–Señor Henry, Kemal no es de buscar pelea. Si se peleó, tiene que haber habido una buena razón, estoy segura. Usted no puede…


–La decisión está tomada -dijo el director con firmeza. Era evidente que no dejaba abierta ninguna posibilidad.

Dana respiró hondo.

–De acuerdo. Buscaremos una escuela más comprensiva. Vamos, Kemal.

El niño se levantó, miró al señor Henry con furia y siguió a Dana. Salieron a la calle en silencio. Ella miró la hora. Iba a llegar tarde a la cita, y no podía dejar a Kemal en ningún lado. "No me queda más remedio que llevarlo conmigo".


–Bueno, te escucho. ¿Qué fue lo que pasó? – le preguntó cuando subieron al auto.

Él no podía contarle lo que había dicho Ricky Underwood.

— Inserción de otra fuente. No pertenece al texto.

-- ==== Sys2Proof/Laws/State.lean ====
section
/-! SUPPORT. One lemma per field of State per named update: each operation changes the fields its docstring names and no
other. -/

namespace Sys2Proof.Machine

variable (s : State)

/-! ## tick -/

@[simp] theorem tick_cfg : s.tick.cfg = s.cfg := rfl
@[simp] theorem tick_hsctlr : s.tick.hsctlr = s.hsctlr := rfl
@[simp] theorem tick_regs : s.tick.regs = s.regs := rfl
@[simp] theorem tick_pc : s.tick.pc = s.pc := rfl
@[simp] theorem tick_el : s.tick.el = s.el := rfl
@[simp] theorem tick_iset : s.tick.iset = s.iset := rfl
@[simp] theorem tick_pstateE : s.tick.pstateE = s.pstateE := rfl
@[simp] theorem tick_ssbs : s.tick.ssbs = s.ssbs := rfl
@[simp] theorem tick_itState : s.tick.itState = s.itState := rfl
@[simp] theorem tick_afterIt : s.tick.afterIt = s.afterIt := rfl
@[simp] theorem tick_scrNS : s.tick.scrNS = s.scrNS := rfl
@[simp] theorem tick_hstrT1 : s.tick.hstrT1 = s.hstrT1 := rfl
@[simp] theorem tick_hstrEl2T1 : s.tick.hstrEl2T1 = s.hstrEl2T1 := rfl
@[simp] theorem tick_el2Enabled : s.tick.el2Enabled = s.el2Enabled := rfl
@[simp] theorem tick_el2UsingAArch32 : s.tick.el2UsingAArch32 = s.el2UsingAArch32 := rfl
@[simp] theorem tick_sctlrSED : s.tick.sctlrSED = s.sctlrSED := rfl
@[simp] theorem tick_sctlrITD : s.tick.sctlrITD = s.sctlrITD := rfl
@[simp] theorem tick_sctlrCP15BEN : s.tick.sctlrCP15BEN = s.sctlrCP15BEN := rfl
@[simp] theorem tick_hypTrapEc : s.tick.hypTrapEc = s.hypTrapEc := rfl
@[simp] theorem tick_regsLeft : s.tick.regsLeft = s.regsLeft := rfl
@[simp] theorem tick_regions : s.tick.regions = s.regions := rfl
@[simp] theorem tick_mem : s.tick.mem = s.mem := rfl
@[simp] theorem tick_turns : s.tick.turns = s.turns := rfl
@[simp] theorem tick_draws : s.tick.draws = s.draws + 1 := rfl

/-! ## pastA32 -/

@[simp] theorem pastA32_cfg : s.pastA32.cfg = s.cfg := rfl
@[simp] theorem pastA32_hsctlr : s.pastA32.hsctlr = s.hsctlr := rfl
@[simp] theorem pastA32_regs : s.pastA32.regs = s.regs := rfl
@[simp] theorem pastA32_pc : s.pastA32.pc = s.pc + 4#32 := rfl
@[simp] theorem pastA32_el : s.pastA32.el = s.el := rfl
@[simp] theorem pastA32_iset : s.pastA32.iset = s.iset := rfl
@[simp] theorem pastA32_pstateE : s.pastA32.pstateE = s.pstateE := rfl
@[simp] theorem pastA32_ssbs : s.pastA32.ssbs = s.ssbs := rfl
@[simp] theorem pastA32_itState : s.pastA32.itState = s.itState := rfl
@[simp] theorem pastA32_afterIt : s.pastA32.afterIt = false := rfl
@[simp] theorem pastA32_scrNS : s.pastA32.scrNS = s.scrNS := rfl
@[simp] theorem pastA32_hstrT1 : s.pastA32.hstrT1 = s.hstrT1 := rfl
@[simp] theorem pastA32_hstrEl2T1 : s.pastA32.hstrEl2T1 = s.hstrEl2T1 := rfl
@[simp] theorem pastA32_el2Enabled : s.pastA32.el2Enabled = s.el2Enabled := rfl
@[simp] theorem pastA32_el2UsingAArch32 : s.pastA32.el2UsingAArch32 = s.el2UsingAArch32 := rfl
@[simp] theorem pastA32_sctlrSED : s.pastA32.sctlrSED = s.sctlrSED := rfl
@[simp] theorem pastA32_sctlrITD : s.pastA32.sctlrITD = s.sctlrITD := rfl
@[simp] theorem pastA32_sctlrCP15BEN : s.pastA32.sctlrCP15BEN = s.sctlrCP15BEN := rfl
@[simp] theorem pastA32_hypTrapEc : s.pastA32.hypTrapEc = s.hypTrapEc := rfl
@[simp] theorem pastA32_regsLeft : s.pastA32.regsLeft = s.regsLeft := rfl
@[simp] theorem pastA32_regions : s.pastA32.regions = s.regions := rfl
@[simp] theorem pastA32_mem : s.pastA32.mem = s.mem := rfl
@[simp] theorem pastA32_turns : s.pastA32.turns = s.turns := rfl
@[simp] theorem pastA32_draws : s.pastA32.draws = s.draws := rfl

/-! ## pastT32 -/

@[simp] theorem pastT32_cfg (len : Word) : (s.pastT32 len).cfg = s.cfg := rfl
@[simp] theorem pastT32_hsctlr (len : Word) : (s.pastT32 len).hsctlr = s.hsctlr := rfl
@[simp] theorem pastT32_regs (len : Word) : (s.pastT32 len).regs = s.regs := rfl
@[simp] theorem pastT32_pc (len : Word) : (s.pastT32 len).pc = s.pc + len := rfl
@[simp] theorem pastT32_el (len : Word) : (s.pastT32 len).el = s.el := rfl
@[simp] theorem pastT32_iset (len : Word) : (s.pastT32 len).iset = s.iset := rfl
@[simp] theorem pastT32_pstateE (len : Word) : (s.pastT32 len).pstateE = s.pstateE := rfl
@[simp] theorem pastT32_ssbs (len : Word) : (s.pastT32 len).ssbs = s.ssbs := rfl
@[simp] theorem pastT32_itState (len : Word) : (s.pastT32 len).itState = itAdvance s.itState := rfl
@[simp] theorem pastT32_afterIt (len : Word) : (s.pastT32 len).afterIt = false := rfl
@[simp] theorem pastT32_scrNS (len : Word) : (s.pastT32 len).scrNS = s.scrNS := rfl
@[simp] theorem pastT32_hstrT1 (len : Word) : (s.pastT32 len).hstrT1 = s.hstrT1 := rfl
@[simp] theorem pastT32_hstrEl2T1 (len : Word) : (s.pastT32 len).hstrEl2T1 = s.hstrEl2T1 := rfl
@[simp] theorem pastT32_el2Enabled (len : Word) : (s.pastT32 len).el2Enabled = s.el2Enabled := rfl
@[simp] theorem pastT32_el2UsingAArch32 (len : Word) : (s.pastT32 len).el2UsingAArch32 = s.el2UsingAArch32 := rfl
@[simp] theorem pastT32_sctlrSED (len : Word) : (s.pastT32 len).sctlrSED = s.sctlrSED := rfl
@[simp] theorem pastT32_sctlrITD (len : Word) : (s.pastT32 len).sctlrITD = s.sctlrITD := rfl
@[simp] theorem pastT32_sctlrCP15BEN (len : Word) : (s.pastT32 len).sctlrCP15BEN = s.sctlrCP15BEN := rfl
@[simp] theorem pastT32_hypTrapEc (len : Word) : (s.pastT32 len).hypTrapEc = s.hypTrapEc := rfl
@[simp] theorem pastT32_regsLeft (len : Word) : (s.pastT32 len).regsLeft = s.regsLeft := rfl
@[simp] theorem pastT32_regions (len : Word) : (s.pastT32 len).regions = s.regions := rfl
@[simp] theorem pastT32_mem (len : Word) : (s.pastT32 len).mem = s.mem := rfl
@[simp] theorem pastT32_turns (len : Word) : (s.pastT32 len).turns = s.turns := rfl
@[simp] theorem pastT32_draws (len : Word) : (s.pastT32 len).draws = s.draws := rfl

/-! ## writeReg -/

@[simp] theorem writeReg_cfg (t : BitVec 4) (v : Word) : (s.writeReg t v).cfg = s.cfg := rfl
@[simp] theorem writeReg_hsctlr (t : BitVec 4) (v : Word) : (s.writeReg t v).hsctlr = s.hsctlr := rfl
@[simp] theorem writeReg_regs (t : BitVec 4) (v : Word) : (s.writeReg t v).regs = s.regs.setIfInBounds t.toNat v := rfl
@[simp] theorem writeReg_pc (t : BitVec 4) (v : Word) : (s.writeReg t v).pc = s.pc := rfl
@[simp] theorem writeReg_el (t : BitVec 4) (v : Word) : (s.writeReg t v).el = s.el := rfl
@[simp] theorem writeReg_iset (t : BitVec 4) (v : Word) : (s.writeReg t v).iset = s.iset := rfl
@[simp] theorem writeReg_pstateE (t : BitVec 4) (v : Word) : (s.writeReg t v).pstateE = s.pstateE := rfl
@[simp] theorem writeReg_ssbs (t : BitVec 4) (v : Word) : (s.writeReg t v).ssbs = s.ssbs := rfl
@[simp] theorem writeReg_itState (t : BitVec 4) (v : Word) : (s.writeReg t v).itState = s.itState := rfl
@[simp] theorem writeReg_afterIt (t : BitVec 4) (v : Word) : (s.writeReg t v).afterIt = s.afterIt := rfl
@[simp] theorem writeReg_scrNS (t : BitVec 4) (v : Word) : (s.writeReg t v).scrNS = s.scrNS := rfl
@[simp] theorem writeReg_hstrT1 (t : BitVec 4) (v : Word) : (s.writeReg t v).hstrT1 = s.hstrT1 := rfl
@[simp] theorem writeReg_hstrEl2T1 (t : BitVec 4) (v : Word) : (s.writeReg t v).hstrEl2T1 = s.hstrEl2T1 := rfl
@[simp] theorem writeReg_el2Enabled (t : BitVec 4) (v : Word) : (s.writeReg t v).el2Enabled = s.el2Enabled := rfl
@[simp] theorem writeReg_el2UsingAArch32 (t : BitVec 4) (v : Word) : (s.writeReg t v).el2UsingAArch32 = s.el2UsingAArch32 := rfl
@[simp] theorem writeReg_sctlrSED (t : BitVec 4) (v : Word) : (s.writeReg t v).sctlrSED = s.sctlrSED := rfl
@[simp] theorem writeReg_sctlrITD (t : BitVec 4) (v : Word) : (s.writeReg t v).sctlrITD = s.sctlrITD := rfl
@[simp] theorem writeReg_sctlrCP15BEN (t : BitVec 4) (v : Word) : (s.writeReg t v).sctlrCP15BEN = s.sctlrCP15BEN := rfl
@[simp] theorem writeReg_hypTrapEc (t : BitVec 4) (v : Word) : (s.writeReg t v).hypTrapEc = s.hypTrapEc := rfl
@[simp] theorem writeReg_regsLeft (t : BitVec 4) (v : Word) : (s.writeReg t v).regsLeft = s.regsLeft := rfl
@[simp] theorem writeReg_regions (t : BitVec 4) (v : Word) : (s.writeReg t v).regions = s.regions := rfl
@[simp] theorem writeReg_mem (t : BitVec 4) (v : Word) : (s.writeReg t v).mem = s.mem := rfl
@[simp] theorem writeReg_turns (t : BitVec 4) (v : Word) : (s.writeReg t v).turns = s.turns := rfl
@[simp] theorem writeReg_draws (t : BitVec 4) (v : Word) : (s.writeReg t v).draws = s.draws := rfl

–Perdóname, Dana. Fue culpa mía.

"Alucinante", pensó Dana.


La finca de los Hudson ocupaba varias hectáreas de terreno en una zona exclusiva de Georgetown. La familia vivía en una mansión de tres pisos de estilo georgiano construida sobre la cima de una colina. La casa, que era imposible ver desde la calle, estaba pintada de blanco y tenía un largo y sinuoso camino de entrada que llegaba hasta la puerta principal.

Dana estacionó y miró a Kemal.

–Tú vienes conmigo.

–¿Por qué?

–Porque aquí afuera hace mucho frío. Vamos.

Se encaminó a la puerta de la casa, y el chico la siguió de mala gana.

–Kemal, tengo que hacer una entrevista muy importante. Quiero que te portes bien y seas amable. ¿Me lo prometes?

–Sí.

Tocó el timbre. Abrió la puerta un hombre gigantesco de expresión bondadosa, vestido con uniforme de mayordomo.




–¿La señorita Evans?


–Sí.

–Soy Cesar. El señor Hudson la está esperando. – Miró a Kemal, y luego otra vez a Dana. – ¿Quieren darme sus abrigos? – Tomó los abrigos y los colgó en el armario del vestíbulo. Kemal no le quitaba los ojos de encima.

–¿Cuánto mide usted?

–¡Kemal! – lo reprendió Dana-. No seas maleducado. – Ah, no se preocupe, señorita Evans. Estoy acostumbrado.

–¿Es más alto que Michael Jordan? – quiso saber el niño.

–Creo que sí -respondió el mayordomo-. Mido dos metros diez. Vengan por aquí, por favor.

El vestíbulo -un largo corredor con piso de madera, espejos antiguos y mesas de mármol- era inmenso. En las paredes había repisas con valiosas estatuillas de la dinastía Ming y figuras de finísimo cristal.

Siguieron a Cesar por el largo corredor hasta llegar a un living en desnivel, con paredes pintadas en un tono amarillo pálido y molduras de madera blanca. La habitación estaba amueblada con cómodos sofás, mesitas estilo reina Ana y sillones Sheraton tapizados en seda, en la misma gama de amarillo.

El senador Roger Hudson y su esposa, Pamela, se hallaban sentados a una mesa de backgammon. Ambos se levantaron cuando oyeron que el mayordomo anunciaba a Dana y Kemal.

Roger Hudson era un hombre de alrededor de cincuenta años. Tenía rostro severo, ojos grises y fríos y una sonrisa cautelosa. Parecía mirar con desconfianza, guardando siempre las distancias.

Su esposa era una mujer muy bella, algo más joven que él. Tenía todo el aspecto de ser una persona cálida, sincera y práctica. Su pelo era rubio ceniza, con unos mechones canosos que no se molestaba en ocultar.

–Perdone que hayamos llegado tarde -se disculpó Dana-. Soy Dana Evans. Les presento a mi hijo, Kemal.

–Roger Hudson. Ésta es mi esposa, Pamela.